Pulau Senua (Senoa) adalah pulau terluar Indonesia yang terletak di laut laut Cina Selatan yang berbatasan dengan negara Malaysia timur (Kalimantan Utara). Pulau Senua ini merupakan wilayah dari kabupaten Natuna, provinsi Kepulauan Riau. Pulau ini berada di sebelah timur dari pulau Natuna dengan koordinat 4° 0′ 48″ LU, 108° 25′ 4″ BT, dan dalam peta wikimapia dapat dilihat pada lokasi ini.
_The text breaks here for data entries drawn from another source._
/-- Chapter 20. DESIGN CHOICE (notes/assumptions/42.md): HST_VARIANT is the M16K's, HST_VER.STEPPING is 0. -/
def regsHST0a : List RegRow := [
  ⟨0x0, 0x0, 1, 0x0, 1, 0x4D4F5245, 0x0, 0x0, false, false⟩,
  ⟨0x4, 0x0, 1, 0x0, 1, 0x1, 0x0, 0x0, false, false⟩,
  ⟨0x8, 0x0, 1, 0x0, 1, 0x10001, 0x0, 0x0, false, false⟩,
  ⟨0x10, 0x4, 4, 0x0, 1, 0x0, 0x0, 0x0, false, false⟩,
  ⟨0x20, 0x0, 1, 0x0, 1, 0x0, 0x0, 0x0, false, false⟩,
  ⟨0x24, 0x0, 1, 0x0, 1, 0x0, 0x0, 0x0, false, false⟩,
  ⟨0x28, 0x0, 1, 0x0, 1, 0x200, 0x0, 0x0, false, false⟩,
  ⟨0x40, 0x0, 1, 0x0, 1, 0x0, 0x0, 0x0, false, false⟩,
  ⟨0x48, 0x0, 1, 0x0, 1, 0x0, 0x0, 0x0, false, false⟩,
  ⟨0x4C, 0x0, 1, 0x0, 1, 0x0, 0x0, 0x0, false, false⟩,
  ⟨0x50, 0x0, 1, 0x0, 1, 0x0, 0x0, 0x0, true, false⟩,
  ⟨0x58, 0x0, 1, 0x0, 1, 0x0, 0x0, 0x1F, false, false⟩,
  ⟨0x5C, 0x0, 1, 0x0, 1, 0x0, 0x1F, 0x0, false, false⟩,
  ⟨0x60, 0x0, 1, 0x0, 1, 0x0, 0x0, 0x0, false, false⟩,
  ⟨0x64, 0x0, 1, 0x0, 1, 0x0, 0x0, 0x0, false, false⟩,
  ⟨0x68, 0x0, 1, 0x0, 1, 0x0, 0x0, 0x0, false, false⟩,
  ⟨0x800, 0x10, 16, 0x0, 1, 0x0, 0x0, 0x0, true, false⟩,
  ⟨0x804, 0x10, 16, 0x0, 1, 0x0, 0x0, 0x0, true, false⟩,
  ⟨0x808, 0x10, 16, 0x0, 1, 0x0, 0x0, 0x0, true, false⟩,
  ⟨0x80C, 0x10, 16, 0x0, 1, 0x1, 0x0, 0x0, true, false⟩,
  ⟨0x900, 0x0, 1, 0x0, 1, 0x0, 0x0, 0x0, false, false⟩]

/-! Registers of 18_boot_update.md (R438). -/
abbrev BOT_STATUS : Nat := 0x1000
abbrev BOT_INT : Nat := 0x1004
abbrev BOT_INT_EN : Nat := 0x1008
abbrev BOT_BANK (i : Nat) : Nat := 0x1010 + 0x4 * i
abbrev BOT_REC : Nat := 0x1018
abbrev BOT_CTRL : Nat := 0x1020
abbrev BOT_CMD : Nat := 0x1024
abbrev BOT_CMD_STAT : Nat := 0x1028
abbrev BOT_TIMES : Nat := 0x1030
abbrev BOT_IMG_W (i : Nat) : Nat := 0x1040 + 0x4 * i

def regsBOT1a : List RegRow := [
  ⟨0x1000, 0x0, 1, 0x0, 1, 0x0, 0x0, 0x0, false, false⟩,
  ⟨0x1004, 0x0, 1, 0x0, 1, 0x0, 0x0, 0x1F, false, false⟩,
  ⟨0x1008, 0x0, 1, 0x0, 1, 0x0, 0x1F, 0x0, false, false⟩,
  ⟨0x1010, 0x4, 2, 0x0, 1, 0x0, 0x0, 0x0, false, false⟩,
  ⟨0x1018, 0x0, 1, 0x0, 1, 0x0, 0x0, 0x0, false, false⟩,
  ⟨0x1020, 0x0, 1, 0x0, 1, 0x0, 0x1, 0x0, false, false⟩,
  ⟨0x1024, 0x0, 1, 0x0, 1, 0x0, 0x0, 0x0, true, false⟩,
  ⟨0x1028, 0x0, 1, 0x0, 1, 0x0, 0x0, 0x0, false, false⟩,
  ⟨0x1030, 0x0, 1, 0x0, 1, 0x0, 0x0, 0x0, false, false⟩,
  ⟨0x1040, 0x4, 4, 0x0, 1, 0x0, 0x0, 0x0, false, true⟩]

/-! Registers of 19_power.md (R463). -/
abbrev PWR_CFG : Nat := 0x2000
abbrev PWR_STATUS : Nat := 0x2004
abbrev PWR_INT : Nat := 0x2008
abbrev PWR_INT_EN : Nat := 0x200C
abbrev PWR_CTRL : Nat := 0x2010
abbrev PWR_CMD : Nat := 0x2014
abbrev PWR_IN : Nat := 0x2020
abbrev PWR_PIN : Nat := 0x2024
abbrev PWR_DIE : Nat := 0x2028
abbrev PWR_HU : Nat := 0x202C
abbrev PWR_HU_EST : Nat := 0x2030
abbrev PWR_RAIL_IDX : Nat := 0x2040
abbrev PWR_RAIL_V : Nat := 0x2044
abbrev PWR_RAIL_I : Nat := 0x2048

def regsPWR2a : List RegRow := [
  ⟨0x2000, 0x0, 1, 0x0, 1, 0x0, 0x0, 0x0, false, true⟩,
  ⟨0x2004, 0x0, 1, 0x0, 1, 0x0, 0x0, 0x0, false, false⟩,
  ⟨0x2008, 0x0, 1, 0x0, 1, 0x0, 0x0, 0x3F, false, false⟩,
  ⟨0x200C, 0x0, 1, 0x0, 1, 0x0, 0x3F, 0x0, false, false⟩,
  ⟨0x2010, 0x0, 1, 0x0, 1, 0x0, 0xFF, 0x0, false, true⟩,
  ⟨0x2014, 0x0, 1, 0x0, 1, 0x0, 0x0, 0x0, true, false⟩,
  ⟨0x2020, 0x0, 1, 0x0, 1, 0x0, 0x0, 0x0, false, false⟩,
  ⟨0x2024, 0x0, 1, 0x0, 1, 0x0, 0x0, 0x0, false, false⟩,
  ⟨0x2028, 0x0, 1, 0x0, 1, 0x0, 0x0, 0x0, false, false⟩,
  ⟨0x202C, 0x0, 1, 0x0, 1, 0x0, 0x0, 0x0, false, false⟩,
  ⟨0x2030, 0x0, 1, 0x0, 1, 0x0, 0x0, 0x0, false, false⟩,
  ⟨0x2040, 0x0, 1, 0x0, 1, 0x0, 0x0, 0x0, true, false⟩,
  ⟨0x2044, 0x0, 1, 0x0, 1, 0x0, 0x0, 0x0, false, false⟩,
  ⟨0x2048, 0x0, 1, 0x0, 1, 0x0, 0x0, 0x0, false, false⟩]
Senoa merupakan pulau kecil di Kabupaten Natuna, Kepri. Salah satu pulau terdepan Indonesia ini terletak di Laut China Selatan (sekarang disebut Laut Natuna Utara), yang berbatasan langsung dengan negeri jiran, yakni Malaysia bagian timur dan Vietnam.[1]
Dari Pantai Sepempang, Kecamatan Bunguran Timur, Kabupaten Natuna, perjalanan menggunakan kapal kayu menuju Pulau Senoa, mencapai sekitar lima mil laut. Selama pelayaran, pemandangan bawah laut dengan keindahan terumbu karang terlihat jelas dari permukaan laut yang biru jernih.
Bibir laut yang dikelilingi dengan bebatuan curam dengan puncak bukit menjulang menghiasi indahnya panorama sekeliling Pulau Senoa. Pemandangan Gunung Ranai, Batu Alif, dan Pantai Tanjung terlihat jelas. Pulau Senoa memiliki pesona keindahan alami dengan air laut yang jernih dan hamparan pantai pasir putih.
Pulau Senoa atau Senua ini memiliki ciri khas pinggir pantai yang berbatu. Bebatuan ini menambah keunikan dan keindahan Pantai Senoa.[2]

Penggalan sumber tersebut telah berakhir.